As for professors, we shouldn’t let our fear of being cops prevent us from being good teachers. The issue is not punishment but pedagogy. Unlike policing, teaching is a two-way street. To throw myself into my students’ work, I need to know that they’re willing to do the work. But neither of us can know that, for certain, until we’re doing the work, together. Simply leaving it up to students to decide whether they’re going to do the work, without further comment or intervention or negative sanction from me, is a failure of pedagogy. Classroom liberationists may style their laissez-faire policy as an embrace of student autonomy. To me, it looks like a refusal to see students as they are, as we all are: fallible people capable of growing, reflecting, and remaking themselves.
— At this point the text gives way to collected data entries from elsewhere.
-- ==== Sys2Proof/Proofs/Invariants.lean ====
section
/-! PROOFS. The invariants of the state (`10_state.md` sections 3 to 5): each holds after RESET and is kept by every
operation, so every step keeps them all. -/

namespace Sys2Proof.Machine

/-- A predicate of the receive side holds after every operation if it holds of every received frame, after RESET, and of
every state with the same receive side. -/
theorem issue_keeps_of_receive_side {P : State → Prop} (op : Op) (s t : State)
    (hreceived : ∀ f, f.length ≤ s.cfg.frameMax → P (s.received f)) (hreset : P s.afterReset)
    (hsame : s.SameReceiveSide t → P s → P t) (hs : P s) (h : issue op s = .next t) : P t := by
  rcases issue_receive_side op s t h with ⟨f, -, hfit, rfl⟩ | ⟨-, rfl⟩ | hkeep
  · exact hreceived f hfit
  · exact hreset
  · exact hsame hkeep hs

/-- A predicate of the transmit side holds after every operation if it holds of every built frame, after RESET, and of
every state with the same transmit side. -/
theorem issue_keeps_of_transmit_side {P : State → Prop} (op : Op) (s t : State)
    (hbuilt : ∀ p, p.valid s.cfg = true → P (s.built p)) (hreset : P s.afterReset)
    (hsame : s.SameTransmitSide t → P s → P t) (hs : P s) (h : issue op s = .next t) : P t := by
  rcases issue_transmit_side op s t h with ⟨p, -, hvalid, rfl⟩ | ⟨-, rfl⟩ | hkeep
  · exact hbuilt p hvalid
  · exact hreset
  · exact hsame hkeep hs

/-- What every operation keeps, and the host's list of operations does not bear on, every step keeps. -/
theorem step_keeps_of_issue_keeps {P : State → Prop} (s t : State)
    (hops : ∀ rest, P s → P { s with ops := rest })
    (hissue : ∀ op u, P u → issue op u = .next t → P t) (hs : P s) (h : step s = .next t) : P t := by
  rcases step_cases s t h with ⟨-, rfl⟩ | ⟨op, rest, -, hop⟩
  · exact hs
  · exact hissue op _ (hops rest hs) hop

/-! ## The two buffers -/

/-- Every operation keeps the canonical form of both buffers. -/
theorem issue_keeps_buffersWf (op : Op) (s t : State) (hs : s.BuffersWf) (h : issue op s = .next t) : t.BuffersWf :=
  ⟨issue_keeps_of_receive_side (P := fun u => Memory.wf u.rxbuf = true) op s t (fun f _ => Memory.wf_loaded f) rfl
      (fun hsame hw => by rwa [hsame.rxbuf]) hs.1 h,
    issue_keeps_of_transmit_side (P := fun u => Memory.wf u.txbuf = true) op s t (fun p _ => Memory.wf_loaded (layout p))
      rfl (fun hsame hw => by rwa [hsame.txbuf]) hs.2 h⟩

/-- A buffer loaded with a frame has a value at exactly the offsets below the frame's length (R12, R15). -/
theorem Memory.isSome_read_loaded (f : Frame) (a : Nat) :
    (Memory.read (Memory.writeBytes [] 0 f) a).isSome ↔ a < f.length := by
  simp

/-- After RESET neither buffer has a value at any offset, and both lengths are 0 (R131). -/
theorem State.extentHeld_afterReset (s : State) (sp : Space) : s.afterReset.ExtentHeld sp := by
  cases sp <;> exact ⟨Nat.zero_le _, fun a => by simp [State.afterReset]⟩

/-- RX holds a value at exactly its valid extent after every operation. -/
theorem issue_keeps_extentHeld_rx (op : Op) (s t : State) (hs : s.ExtentHeld .rx) (h : issue op s = .next t) :
    t.ExtentHeld .rx := by
  refine issue_keeps_of_receive_side (P := (State.ExtentHeld · .rx)) op s t
    (fun f hfit => ⟨hfit, Memory.isSome_read_loaded f⟩)
    (s.extentHeld_afterReset .rx) (fun hsame hs => ?_) hs h
  simpa only [State.ExtentHeld, State.extent_rx, State.buffer_rx, hsame.cfg, hsame.rxbuf, hsame.rxlen] using hs

/-- TX holds a value at exactly its valid extent after every operation. -/
theorem issue_keeps_extentHeld_tx (op : Op) (s t : State) (hs : s.ExtentHeld .tx) (h : issue op s = .next t) :
    t.ExtentHeld .tx := by
  refine issue_keeps_of_transmit_side (P := (State.ExtentHeld · .tx)) op s t
    (fun p hvalid => ⟨layout_length_le s.cfg p hvalid, Memory.isSome_read_loaded (layout p)⟩)
    (s.extentHeld_afterReset .tx) (fun hsame hs => ?_) hs h
  simpa only [State.ExtentHeld, State.extent_tx, State.buffer_tx, hsame.cfg, hsame.txbuf, hsame.txlen] using hs

/-! ## RES -/

/-- An Invalid result with a cause is legal (R13). -/
theorem State.resultLegal_of_invalid (s : State) (c : Cause) (hc : c ≠ .none) (hres : s.res = resInvalid c) :
    s.ResultLegal := by
  simpa [State.ResultLegal, hres, resInvalid] using hc

/-- What DECODE writes to RES is legal beside the frame it received (R13, R68 to R72). -/
theorem State.resultLegal_received (s : State) (f : Frame) : (s.received f).ResultLegal := by
  induction f using frame_cases with
  | nil => exact State.resultLegal_of_invalid _ .empty (by decide) rfl
  | rrq p => exact ⟨nofun, fun _ => ⟨rfl, .inl ⟨.inl rfl, rfl, rfl, rfl⟩⟩⟩
  | dataShort => exact State.resultLegal_of_invalid _ .short (by decide) rfl
  | data b p => exact ⟨nofun, fun _ => ⟨rfl, .inr (.inl ⟨rfl, rfl, rfl⟩)⟩⟩
  | ackShort => exact State.resultLegal_of_invalid _ .short (by decide) rfl
  | ack b p => exact ⟨nofun, fun _ => ⟨rfl, .inr (.inr ⟨rfl, rfl, rfl, Nat.le_add_left 2 _⟩)⟩⟩
  | error p => exact ⟨nofun, fun _ => ⟨rfl, .inl ⟨.inr rfl, rfl, rfl, rfl⟩⟩⟩
  | other op p h1 h3 h4 h5 =>
    have hres : (s.received (op :: p)).res = resInvalid .badOpcode :=
      congrArg resOf (decodeFrame_other op p h1 h3 h4 h5)
    exact State.resultLegal_of_invalid _ .badOpcode (by decide) hres

/-- RES is legal after every operation (R13). -/
theorem issue_keeps_resultLegal (op : Op) (s t : State) (hs : s.ResultLegal) (h : issue op s = .next t) :
    t.ResultLegal := by
  refine issue_keeps_of_receive_side op s t (fun f _ => s.resultLegal_received f)
    (State.resultLegal_of_invalid _ .empty (by decide) rfl) (fun hsame hs => ?_) hs h
  simpa only [State.ResultLegal, hsame.res, hsame.rxlen] using hs

/-- RESET's RES is the decoding of the empty frame (R14). -/
theorem State.resultMatches_afterReset (s : State) : s.afterReset.ResultMatches := ⟨[], rfl, rfl⟩

/-- `RES.value` is the decoding of the frame in RX after every operation (R14). -/
theorem issue_keeps_resultMatches (op : Op) (s t : State) (hs : s.ResultMatches) (h : issue op s = .next t) :
    t.ResultMatches := by
  refine issue_keeps_of_receive_side op s t
    (fun f _ => ⟨f, s.rxFrame_received f _ _, s.resValue_received f _⟩) s.resultMatches_afterReset
    (fun hsame hs => ?_) hs h
  simpa only [State.ResultMatches, hsame.rxFrame, hsame.resValue] using hs

/-! ## TX and BLK -/

/-- TX is empty or holds a valid packet's frame after every operation (R15). -/
theorem issue_keeps_transmitBuilt (op : Op) (s t : State) (hs : s.TransmitBuilt) (h : issue op s = .next t) :
    t.TransmitBuilt := by
  refine issue_keeps_of_transmit_side op s t (fun p hvalid => .inr ⟨p, layout p, ?_, s.txFrame_built (layout p) _⟩)
    (.inl rfl) (fun hsame hs => ?_) hs h
  · exact (encode_eq_some_iff s.cfg p _).2 ⟨hvalid, rfl⟩
  · simpa only [State.TransmitBuilt, hsame.cfg, hsame.txlen, hsame.txFrame] using hs

/-- A BLK of 1, which RESET writes, is legal (R16, R130). -/
theorem State.blkLegal_of_blk_eq_one (s : State) (h : s.blk = 1#8) : s.BlkLegal := by
  rw [State.BlkLegal, h]
  decide

/-- BLK is not 0 after every operation (R16). -/
theorem issue_keeps_blkLegal (op : Op) (s t : State) (hs : s.BlkLegal) (h : issue op s = .next t) : t.BlkLegal := by
  rcases issue_blk op s t h with hsame | ⟨-, hone⟩ | ⟨-, hne⟩
  · rwa [State.BlkLegal, hsame]
  · exact t.blkLegal_of_blk_eq_one hone
  · exact hne

/-! ## All of them together -/

/-- The invariants do not speak of the host's side of a run (R139). -/
theorem State.Inv.of_host_side {s : State} (h : s.Inv) (ops : List Op) (replies : List Reply) :
    ({ s with ops := ops, replies := replies } : State).Inv :=
  ⟨h.buffers, h.rx, h.tx, h.legal, h.result, h.built, h.blk⟩

/-- Every operation keeps all the invariants. -/
theorem issue_keeps_inv (op : Op) (s t : State) (hs : s.Inv) (h : issue op s = .next t) : t.Inv where
  buffers := issue_keeps_buffersWf op s t hs.buffers h
  rx := issue_keeps_extentHeld_rx op s t hs.rx h
  tx := issue_keeps_extentHeld_tx op s t hs.tx h
  legal := issue_keeps_resultLegal op s t hs.legal h
  result := issue_keeps_resultMatches op s t hs.result h
  built := issue_keeps_transmitBuilt op s t hs.built h
  blk := issue_keeps_blkLegal op s t hs.blk h

/-- The state RESET leaves meets all the invariants. -/
theorem State.inv_afterReset (s : State) : s.afterReset.Inv where
  buffers := ⟨rfl, rfl⟩
  rx := s.extentHeld_afterReset .rx
  tx := s.extentHeld_afterReset .tx
  legal := State.resultLegal_of_invalid _ .empty (by decide) rfl
  result := s.resultMatches_afterReset
  built := .inl rfl
  blk := s.afterReset.blkLegal_of_blk_eq_one rfl

end Sys2Proof.Machine

namespace Sys2Proof
open Machine

/-- Settles O30: a step is an operation at a state that differs in the host's list alone, and every operation keeps each
of the invariants. -/
theorem everyStepKeepsTheInvariant : Obligations.EveryStepKeepsTheInvariant := fun s t =>
  step_keeps_of_issue_keeps s t (fun rest hs => hs.of_host_side rest s.replies) fun op u => issue_keeps_inv op u t

/-- Settles O31: every buffer an operation writes is one loaded with a frame, or an empty one. -/
theorem everyStepKeepsBuffersCanonical : Obligations.EveryStepKeepsBuffersCanonical := fun s t =>
  step_keeps_of_issue_keeps s t (fun _ hs => hs) fun op u => issue_keeps_buffersWf op u t

/-- Settles O32: neither `next` nor `prev` has the value 0, BLK.LOAD refuses it, and RESET writes 1. -/
theorem blkIsNeverZero : Obligations.BlkIsNeverZero := fun s t op => issue_keeps_blkLegal op s t

/-- Settles O33: RX and RES are written together, by DECODE and by RESET, and both write RES as the decoding. -/
theorem resultIsDecodingOfReceiveBuffer : Obligations.ResultIsDecodingOfReceiveBuffer := fun s t op =>
  issue_keeps_resultMatches op s t

/-- Settles O29: the state after power-on is what RESET leaves of it, but for the report. -/
theorem resetMeetsTheInvariant : Obligations.ResetMeetsTheInvariant :=
  ⟨State.reset.inv_afterReset.of_host_side [] [], rfl⟩

end Sys2Proof
end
I dread this decision. It decreases the amount of class time spent discussing the texts we’re reading, of which there is already never enough. It eliminates the elements of process and revision that are so important to writing. I hope to re-incorporate those elements, but I’m not yet confident or clear about how.
The truth is, I don’t know what is to be done. Some days, I feel like giving up. But as that’s not an option I leave for my students, it’s not an option I can take for myself.
So we’ll approach this situation the way we approach our writing: as a challenge, an experiment, a draft, knowing that we can, and must, eventually revise.